**Task goal**
In the listing below, the answer starts at the line that has "(initPath_image k s)" and stops after the line that has "What safe-beacon is"; please repeat that part exactly and nothing more.

________________

theorem endXtWait_works (s : State) :
    Works { s with phase := .cold 9, start.waitFrom := s.now, start.xtWait := s.now - s.start.waitFrom
                   r.sys.xtwait := waitMs (s.now - s.start.waitFrom) } (endXtWait s) :=
  beginStage_works (n := 9) (by decide) (by decide) (Works.refl _)

/-- Stage 1 finds nothing, and ends with its time added (R87, R88). -/
theorem endStage_one {s : State} (hphase : s.phase = .cold 1) (hwait : s.start.wait = .none) (rep : StageReport) :
    endStage 1 rep s = afterStage 1 (countStage rep s) := by
  obtain ⟨hphase', hstart, -⟩ := countStage_facts rep s
  exact if_pos (by simp [judgeStage, hphase', hphase, hstart, hwait])

/-! ## The image of stage 7 -/

/-- What the image in force is read by: whether one governs, its Catalogue and its slot. -/
def imageInForce (s : State) : Bool × Cat × Option Nat := (s.governs, s.cat, s.active)

theorem initPath_image (k : Nat) (s : State) : imageInForce (initPath k s) = imageInForce s := rfl

theorem initPath_foldl_image (ks : List Nat) (s : State) :
    imageInForce (ks.foldl (fun s k => initPath k s) s) = imageInForce s := by
  induction ks generalizing s with
  | nil => rfl
  | cons k ks ih => exact (ih (initPath k s)).trans (initPath_image k s)

theorem restoreClass_image (s : State) : imageInForce (restoreClass s) = imageInForce s := by
  fun_cases restoreClass s <;> rfl

theorem initPaths_image (s : State) : imageInForce (initPaths s) = imageInForce s :=
  (initPath_foldl_image _ _).trans (restoreClass_image s)

theorem resetSwap_image (s : State) : imageInForce (resetSwap s) = imageInForce s :=
  (writeObject_works (Works.refl _)).reads imageInForce

theorem acceptFloor_image (c : Cat) (bs : List Byte) (s : State) : imageInForce (acceptFloor c bs s) = imageInForce s := by
  unfold acceptFloor
  refine ((writeObject_works (Works.refl _)).reads imageInForce).trans ?_
  show imageInForce (ite _ _ _) = _
  split <;> rfl

/-- The image that is taken governs, with its Catalogue, from its slot (R70, R490). -/
theorem takeImage_image (i : Nat) (c : Cat) (keys : Bool) (s : State) :
    imageInForce (takeImage i c keys s) = (true, c, some i) := by
  have hswap : ∀ (b : Bool) (u : State), imageInForce (onlyIf b resetSwap u) = imageInForce u := by
    intro b u
    cases b
    · rfl
    · exact resetSwap_image u
  exact (acceptFloor_image _ _ _).trans ((hswap _ _).trans (initPaths_image _))

/-! ## A fatal finding (R92, R102) -/

/-- What safe-beacon is entered with: the phase, `SBEVT` and `HIRQ.SBCHG`. -/
def beaconWords (s : State) : Phase × BitVec 16 × Bool := (s.phase, s.r.sys.sbevt, s.r.io.hirqSbchg)

theorem enterSafeBeacon_words (event : Nat) (alone : Bool) (s : State) :
    beaconWords (enterSafeBeacon event alone s) = (.safeBeacon alone, BitVec.ofNat 16 event, true) := by
  unfold enterSafeBeacon
  extract_lets u v
  exact (render_works (logEvent_works (tdcDown_works (domOff_works (Works.refl _))))).reads beaconWords

theorem fatal_words (stage event : Nat) (args : List Int) (s : State) :
    beaconWords (fatal stage event args s) = (.safeBeacon (event == 0x0011), BitVec.ofNat 16 event, true) := by
  unfold fatal failStart
  extract_lets u v
  exact ((writeObject_works (Works.refl _)).reads beaconWords).trans (enterSafeBeacon_words _ _ _)

/-! ## Entry to Run (R98) -/

/-- What Run is entered with: the phase, the power state, `HIRQ.START` and the words of the start. -/
def runWords (s : State) : Phase × PState × Bool × SysRegs := (s.phase, s.pw.st, s.r.io.hirqStart, s.r.sys)

theorem enterRun_words {s : State} {w : SysRegs} (hw : s.r.sys = w) :
    runWords (enterRun s) = (.operating, .run, true, { w with wdstart := 0 }) := by
  have hpiste : ∀ u : State, runWords (startPiste u) = runWords u := fun _ => rfl
  have hwork : ∀ u : State, runWords (u |> renewPairs |> startPiste |> startRole) = runWords u := fun u =>
    ((startRole_works (Works.refl _)).reads runWords).trans
      ((hpiste _).trans ((renewPairs_works (Works.refl u)).reads runWords))
  subst hw
  exact hwork _

/-- At stage 15 the failed starts are forgotten, and the device runs (R98). -/
theorem enterRunCold_words (s : State) :
    runWords (enterRunCold s) = (.operating, .run, true, { s.r.sys with wdstart := 0, sbstatFails := 0 }) := by
  have hlog : ∀ args, (logEvent 0x0001 args s).r.sys = s.r.sys := fun args => (logEvent_works (Works.refl s)).reads (·.r.sys)
  have hends : ∀ (a b : Bool) (u : State), Works u (u |> onlyIf a (writeObject 0x0B) |> onlyIf b (logEvent 0x00D3 [])) := fun _ _ u =>
    onlyIf_works (fun _ h => logEvent_works h) (onlyIf_works (fun _ h => writeObject_works h) (Works.refl u))
  unfold enterRunCold
  refine enterRun_words (w := { s.r.sys with sbstatFails := 0 }) ?_
  exact ((hends _ _ _).reads (·.r.sys)).trans (congrArg (fun w : SysRegs => { w with sbstatFails := 0 }) (hlog _))

/-! ## The clocks (R139, R145, R151, R152) -/

/-- The loss of XT32 counts it, and moves neither the time nor what the start has noted (R151). -/
theorem loseXt32_words (code : Nat) (args : List Int) (s : State) :
    (loseXt32 code args s).r.clk.clkstatXt32ok = false ∧
    (loseXt32 code args s).r.clk.xt32loss = inc16 s.r.clk.xt32loss ∧ (loseXt32 code args s).now = s.now := by
  have hwork : ∀ (b : Bool) (u : State),
      Works u (u |> writeObject 0x0B |> logEvent code args |> onlyIf b (logEvent 0x0203 [])) := fun b u =>
    onlyIf_works (fun _ h => logEvent_works h) (logEvent_works (writeObject_works (Works.refl u)))
  exact ⟨((hwork _ _).reads (·.r.clk.clkstatXt32ok)).trans (congrArg (·.clk.clkstatXt32ok) (segmented_r _ _)),
    ((hwork _ _).reads (·.r.clk.xt32loss)).trans (congrArg (·.clk.xt32loss) (segmented_r _ _)),
    ((hwork _ _).reads (·.now)).trans (segmented_now _ _)⟩

/-- Outside a start a failed calibration leaves its result and is counted, as itself and in the log (R145). -/
theorem vitrineFailed_words {s : State} (hstart : s.starting = false) (result : Nat) :
    (vitrineFailed result s).r.clk.vitstatResult = BitVec.ofNat 4 result ∧
    (vitrineFailed result s).r.clk.calfail = inc16 s.r.clk.calfail := by
  have hfails : ∀ {u}, Works u (logEvent 0x0205 [(result : Int)] (vitrineOff u)) := logEvent_works (vitrineOff_works (Works.refl _))
  unfold vitrineFailed
  rw [hstart]
  exact ⟨hfails.reads (·.r.clk.vitstatResult), hfails.reads (·.r.clk.calfail)⟩

theorem exec_vitrdyTimeout {x : VitRun} {s : State} (hrun : s.ck.run = some x) (hdone : x.done = false) (hready : x.ready = none) :
    exec .vitrdyTimeout s = done (vitrineFailed 2 s) := by
  show execVitrdyTimeout s = _
  unfold execVitrdyTimeout
  rw [hrun]
  exact if_pos (by simp [hdone, hready])
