-- ==== Sys2Proof/Machine/Control.lean ====
section
/-! DEFINITION. The control commands: NOP and the illegal word (43_control.md). -/

namespace Sys2Proof.Machine

/-- NOP: finish(0, 0, 0) (43_control.md R150). -/
def execNop (s : State) : Host.Outcome State Fault Refusal := .next (finish .ok false false s)

/-- An illegal word executes nothing: raise IllegalCommand, whatever the word (43_control.md R151). -/
def execIllegal (_w : Word) (s : State) : Host.Outcome State Fault Refusal :=
  .next (raise .illegalCommand s)

end Sys2Proof.Machine
end

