@[simp] theorem State.setTerm_cfg (v : Byte) : (s.setTerm v).cfg = s.cfg := rfl
@[simp] theorem State.setTerm_status (v : Byte) : (s.setTerm v).status = s.status := rfl
@[simp] theorem State.setTerm_term (v : Byte) : (s.setTerm v).term = v := rfl
@[simp] theorem State.setTerm_dlen (v : Byte) : (s.setTerm v).dlen = s.dlen := rfl
@[simp] theorem State.setTerm_freq (v : Byte) : (s.setTerm v).freq = s.freq := rfl
@[simp] theorem State.setTerm_vco (v : Byte) : (s.setTerm v).vco = s.vco := rfl
@[simp] theorem State.setTerm_target (v : Byte) : (s.setTerm v).target = s.target := rfl
@[simp] theorem State.setTerm_rdiv (v : Byte) : (s.setTerm v).rdiv = s.rdiv := rfl
@[simp] theorem State.setTerm_band (v : Byte) : (s.setTerm v).band = s.band := rfl
@[simp] theorem State.setTerm_outen (v : Byte) : (s.setTerm v).outen = s.outen := rfl
@[simp] theorem State.setTerm_ibuf (v : Byte) : (s.setTerm v).ibuf = s.ibuf := rfl
@[simp] theorem State.setTerm_obuf (v : Byte) : (s.setTerm v).obuf = s.obuf := rfl
@[simp] theorem State.setTerm_plans (v : Byte) : (s.setTerm v).plans = s.plans := rfl
@[simp] theorem State.setTerm_pending (v : Byte) : (s.setTerm v).pending = s.pending := rfl
@[simp] theorem State.setTerm_rdata (v : Byte) : (s.setTerm v).rdata = s.rdata := rfl

@[simp] theorem State.setDlen_cfg (v : Byte) : (s.setDlen v).cfg = s.cfg := rfl
@[simp] theorem State.setDlen_status (v : Byte) : (s.setDlen v).status = s.status := rfl
@[simp] theorem State.setDlen_term (v : Byte) : (s.setDlen v).term = s.term := rfl
@[simp] theorem State.setDlen_dlen (v : Byte) : (s.setDlen v).dlen = v := rfl
@[simp] theorem State.setDlen_freq (v : Byte) : (s.setDlen v).freq = s.freq := rfl
@[simp] theorem State.setDlen_vco (v : Byte) : (s.setDlen v).vco = s.vco := rfl
@[simp] theorem State.setDlen_target (v : Byte) : (s.setDlen v).target = s.target := rfl
@[simp] theorem State.setDlen_rdiv (v : Byte) : (s.setDlen v).rdiv = s.rdiv := rfl
@[simp] theorem State.setDlen_band (v : Byte) : (s.setDlen v).band = s.band := rfl
@[simp] theorem State.setDlen_outen (v : Byte) : (s.setDlen v).outen = s.outen := rfl
@[simp] theorem State.setDlen_ibuf (v : Byte) : (s.setDlen v).ibuf = s.ibuf := rfl
@[simp] theorem State.setDlen_obuf (v : Byte) : (s.setDlen v).obuf = s.obuf := rfl
@[simp] theorem State.setDlen_plans (v : Byte) : (s.setDlen v).plans = s.plans := rfl
@[simp] theorem State.setDlen_pending (v : Byte) : (s.setDlen v).pending = s.pending := rfl
@[simp] theorem State.setDlen_rdata (v : Byte) : (s.setDlen v).rdata = s.rdata := rfl

@[simp] theorem State.setFreq_cfg (v : Word) : (s.setFreq v).cfg = s.cfg := rfl
@[simp] theorem State.setFreq_status (v : Word) : (s.setFreq v).status = s.status := rfl
@[simp] theorem State.setFreq_term (v : Word) : (s.setFreq v).term = s.term := rfl
@[simp] theorem State.setFreq_dlen (v : Word) : (s.setFreq v).dlen = s.dlen := rfl
@[simp] theorem State.setFreq_freq (v : Word) : (s.setFreq v).freq = v := rfl
@[simp] theorem State.setFreq_vco (v : Word) : (s.setFreq v).vco = s.vco := rfl
@[simp] theorem State.setFreq_target (v : Word) : (s.setFreq v).target = s.target := rfl
@[simp] theorem State.setFreq_rdiv (v : Word) : (s.setFreq v).rdiv = s.rdiv := rfl
@[simp] theorem State.setFreq_band (v : Word) : (s.setFreq v).band = s.band := rfl
@[simp] theorem State.setFreq_outen (v : Word) : (s.setFreq v).outen = s.outen := rfl
@[simp] theorem State.setFreq_ibuf (v : Word) : (s.setFreq v).ibuf = s.ibuf := rfl
@[simp] theorem State.setFreq_obuf (v : Word) : (s.setFreq v).obuf = s.obuf := rfl
@[simp] theorem State.setFreq_plans (v : Word) : (s.setFreq v).plans = s.plans := rfl
@[simp] theorem State.setFreq_pending (v : Word) : (s.setFreq v).pending = s.pending := rfl
@[simp] theorem State.setFreq_rdata (v : Word) : (s.setFreq v).rdata = s.rdata := rfl

@[simp] theorem State.setVco_cfg (v : Word) : (s.setVco v).cfg = s.cfg := rfl
@[simp] theorem State.setVco_status (v : Word) : (s.setVco v).status = s.status := rfl
@[simp] theorem State.setVco_term (v : Word) : (s.setVco v).term = s.term := rfl
@[simp] theorem State.setVco_dlen (v : Word) : (s.setVco v).dlen = s.dlen := rfl
@[simp] theorem State.setVco_freq (v : Word) : (s.setVco v).freq = s.freq := rfl
@[simp] theorem State.setVco_vco (v : Word) : (s.setVco v).vco = v := rfl
@[simp] theorem State.setVco_target (v : Word) : (s.setVco v).target = s.target := rfl
@[simp] theorem State.setVco_rdiv (v : Word) : (s.setVco v).rdiv = s.rdiv := rfl
@[simp] theorem State.setVco_band (v : Word) : (s.setVco v).band = s.band := rfl
@[simp] theorem State.setVco_outen (v : Word) : (s.setVco v).outen = s.outen := rfl
@[simp] theorem State.setVco_ibuf (v : Word) : (s.setVco v).ibuf = s.ibuf := rfl
@[simp] theorem State.setVco_obuf (v : Word) : (s.setVco v).obuf = s.obuf := rfl
@[simp] theorem State.setVco_plans (v : Word) : (s.setVco v).plans = s.plans := rfl
@[simp] theorem State.setVco_pending (v : Word) : (s.setVco v).pending = s.pending := rfl
@[simp] theorem State.setVco_rdata (v : Word) : (s.setVco v).rdata = s.rdata := rfl

@[simp] theorem State.setTarget_cfg (v : Word) : (s.setTarget v).cfg = s.cfg := rfl
@[simp] theorem State.setTarget_status (v : Word) : (s.setTarget v).status = s.status := rfl
@[simp] theorem State.setTarget_term (v : Word) : (s.setTarget v).term = s.term := rfl
@[simp] theorem State.setTarget_dlen (v : Word) : (s.setTarget v).dlen = s.dlen := rfl
@[simp] theorem State.setTarget_freq (v : Word) : (s.setTarget v).freq = s.freq := rfl
@[simp] theorem State.setTarget_vco (v : Word) : (s.setTarget v).vco = s.vco := rfl
@[simp] theorem State.setTarget_target (v : Word) : (s.setTarget v).target = v := rfl
@[simp] theorem State.setTarget_rdiv (v : Word) : (s.setTarget v).rdiv = s.rdiv := rfl
@[simp] theorem State.setTarget_band (v : Word) : (s.setTarget v).band = s.band := rfl
@[simp] theorem State.setTarget_outen (v : Word) : (s.setTarget v).outen = s.outen := rfl
@[simp] theorem State.setTarget_ibuf (v : Word) : (s.setTarget v).ibuf = s.ibuf := rfl
@[simp] theorem State.setTarget_obuf (v : Word) : (s.setTarget v).obuf = s.obuf := rfl
@[simp] theorem State.setTarget_plans (v : Word) : (s.setTarget v).plans = s.plans := rfl
@[simp] theorem State.setTarget_pending (v : Word) : (s.setTarget v).pending = s.pending := rfl
@[simp] theorem State.setTarget_rdata (v : Word) : (s.setTarget v).rdata = s.rdata := rfl

@[simp] theorem State.setRdiv_cfg (v : Byte) : (s.setRdiv v).cfg = s.cfg := rfl
@[simp] theorem State.setRdiv_status (v : Byte) : (s.setRdiv v).status = s.status := rfl
@[simp] theorem State.setRdiv_term (v : Byte) : (s.setRdiv v).term = s.term := rfl
@[simp] theorem State.setRdiv_dlen (v : Byte) : (s.setRdiv v).dlen = s.dlen := rfl
@[simp] theorem State.setRdiv_freq (v : Byte) : (s.setRdiv v).freq = s.freq := rfl
@[simp] theorem State.setRdiv_vco (v : Byte) : (s.setRdiv v).vco = s.vco := rfl
@[simp] theorem State.setRdiv_target (v : Byte) : (s.setRdiv v).target = s.target := rfl
@[simp] theorem State.setRdiv_rdiv (v : Byte) : (s.setRdiv v).rdiv = v := rfl
@[simp] theorem State.setRdiv_band (v : Byte) : (s.setRdiv v).band = s.band := rfl
@[simp] theorem State.setRdiv_outen (v : Byte) : (s.setRdiv v).outen = s.outen := rfl
@[simp] theorem State.setRdiv_ibuf (v : Byte) : (s.setRdiv v).ibuf = s.ibuf := rfl
@[simp] theorem State.setRdiv_obuf (v : Byte) : (s.setRdiv v).obuf = s.obuf := rfl
@[simp] theorem State.setRdiv_plans (v : Byte) : (s.setRdiv v).plans = s.plans := rfl
@[simp] theorem State.setRdiv_pending (v : Byte) : (s.setRdiv v).pending = s.pending := rfl
@[simp] theorem State.setRdiv_rdata (v : Byte) : (s.setRdiv v).rdata = s.rdata := rfl

@[simp] theorem State.setBand_cfg (v : BitVec 3) : (s.setBand v).cfg = s.cfg := rfl
@[simp] theorem State.setBand_status (v : BitVec 3) : (s.setBand v).status = s.status := rfl
@[simp] theorem State.setBand_term (v : BitVec 3) : (s.setBand v).term = s.term := rfl
@[simp] theorem State.setBand_dlen (v : BitVec 3) : (s.setBand v).dlen = s.dlen := rfl
@[simp] theorem State.setBand_freq (v : BitVec 3) : (s.setBand v).freq = s.freq := rfl
@[simp] theorem State.setBand_vco (v : BitVec 3) : (s.setBand v).vco = s.vco := rfl
@[simp] theorem State.setBand_target (v : BitVec 3) : (s.setBand v).target = s.target := rfl
@[simp] theorem State.setBand_rdiv (v : BitVec 3) : (s.setBand v).rdiv = s.rdiv := rfl
@[simp] theorem State.setBand_band (v : BitVec 3) : (s.setBand v).band = v := rfl
@[simp] theorem State.setBand_outen (v : BitVec 3) : (s.setBand v).outen = s.outen := rfl
@[simp] theorem State.setBand_ibuf (v : BitVec 3) : (s.setBand v).ibuf = s.ibuf := rfl
@[simp] theorem State.setBand_obuf (v : BitVec 3) : (s.setBand v).obuf = s.obuf := rfl
@[simp] theorem State.setBand_plans (v : BitVec 3) : (s.setBand v).plans = s.plans := rfl
@[simp] theorem State.setBand_pending (v : BitVec 3) : (s.setBand v).pending = s.pending := rfl
@[simp] theorem State.setBand_rdata (v : BitVec 3) : (s.setBand v).rdata = s.rdata := rfl

@[simp] theorem State.setOuten_cfg (ch : Channel) (v : Bool) : (s.setOuten ch v).cfg = s.cfg := rfl
@[simp] theorem State.setOuten_status (ch : Channel) (v : Bool) : (s.setOuten ch v).status = s.status := rfl
@[simp] theorem State.setOuten_term (ch : Channel) (v : Bool) : (s.setOuten ch v).term = s.term := rfl
@[simp] theorem State.setOuten_dlen (ch : Channel) (v : Bool) : (s.setOuten ch v).dlen = s.dlen := rfl
@[simp] theorem State.setOuten_freq (ch : Channel) (v : Bool) : (s.setOuten ch v).freq = s.freq := rfl
@[simp] theorem State.setOuten_vco (ch : Channel) (v : Bool) : (s.setOuten ch v).vco = s.vco := rfl
@[simp] theorem State.setOuten_target (ch : Channel) (v : Bool) : (s.setOuten ch v).target = s.target := rfl
@[simp] theorem State.setOuten_rdiv (ch : Channel) (v : Bool) : (s.setOuten ch v).rdiv = s.rdiv := rfl
@[simp] theorem State.setOuten_band (ch : Channel) (v : Bool) : (s.setOuten ch v).band = s.band := rfl
@[simp] theorem State.setOuten_outen (ch : Channel) (v : Bool) :
    (s.setOuten ch v).outen = if v then s.outen ||| BitVec.twoPow 16 ch.toNat else s.outen &&& ~~~ BitVec.twoPow 16 ch.toNat := rfl
@[simp] theorem State.setOuten_ibuf (ch : Channel) (v : Bool) : (s.setOuten ch v).ibuf = s.ibuf := rfl
@[simp] theorem State.setOuten_obuf (ch : Channel) (v : Bool) : (s.setOuten ch v).obuf = s.obuf := rfl
@[simp] theorem State.setOuten_plans (ch : Channel) (v : Bool) : (s.setOuten ch v).plans = s.plans := rfl
@[simp] theorem State.setOuten_pending (ch : Channel) (v : Bool) : (s.setOuten ch v).pending = s.pending := rfl
@[simp] theorem State.setOuten_rdata (ch : Channel) (v : Bool) : (s.setOuten ch v).rdata = s.rdata := rfl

________________

**Your solution**
  | cons k ks ih => exact (ih (initPath k s)).trans (initPath_image k s)

theorem restoreClass_image (s : State) : imageInForce (restoreClass s) = imageInForce s := by
  fun_cases restoreClass s <;> rfl

theorem initPaths_image (s : State) : imageInForce (initPaths s) = imageInForce s :=
  (initPath_foldl_image _ _).trans (restoreClass_image s)

theorem resetSwap_image (s : State) : imageInForce (resetSwap s) = imageInForce s :=
  (writeObject_works (Works.refl _)).reads imageInForce

theorem acceptFloor_image (c : Cat) (bs : List Byte) (s : State) : imageInForce (acceptFloor c bs s) = imageInForce s := by
  unfold acceptFloor
  refine ((writeObject_works (Works.refl _)).reads imageInForce).trans ?_
  show imageInForce (ite _ _ _) = _
  split <;> rfl

/-- The image that is taken governs, with its Catalogue, from its slot (R70, R490). -/
theorem takeImage_image (i : Nat) (c : Cat) (keys : Bool) (s : State) :
    imageInForce (takeImage i c keys s) = (true, c, some i) := by
  have hswap : ∀ (b : Bool) (u : State), imageInForce (onlyIf b resetSwap u) = imageInForce u := by
    intro b u
    cases b
    · rfl
    · exact resetSwap_image u
  exact (acceptFloor_image _ _ _).trans ((hswap _ _).trans (initPaths_image _))

/-! ## A fatal finding (R92, R102) -/

/-- What safe-beacon is entered with: the phase, `SBEVT` and `HIRQ.SBCHG`. -/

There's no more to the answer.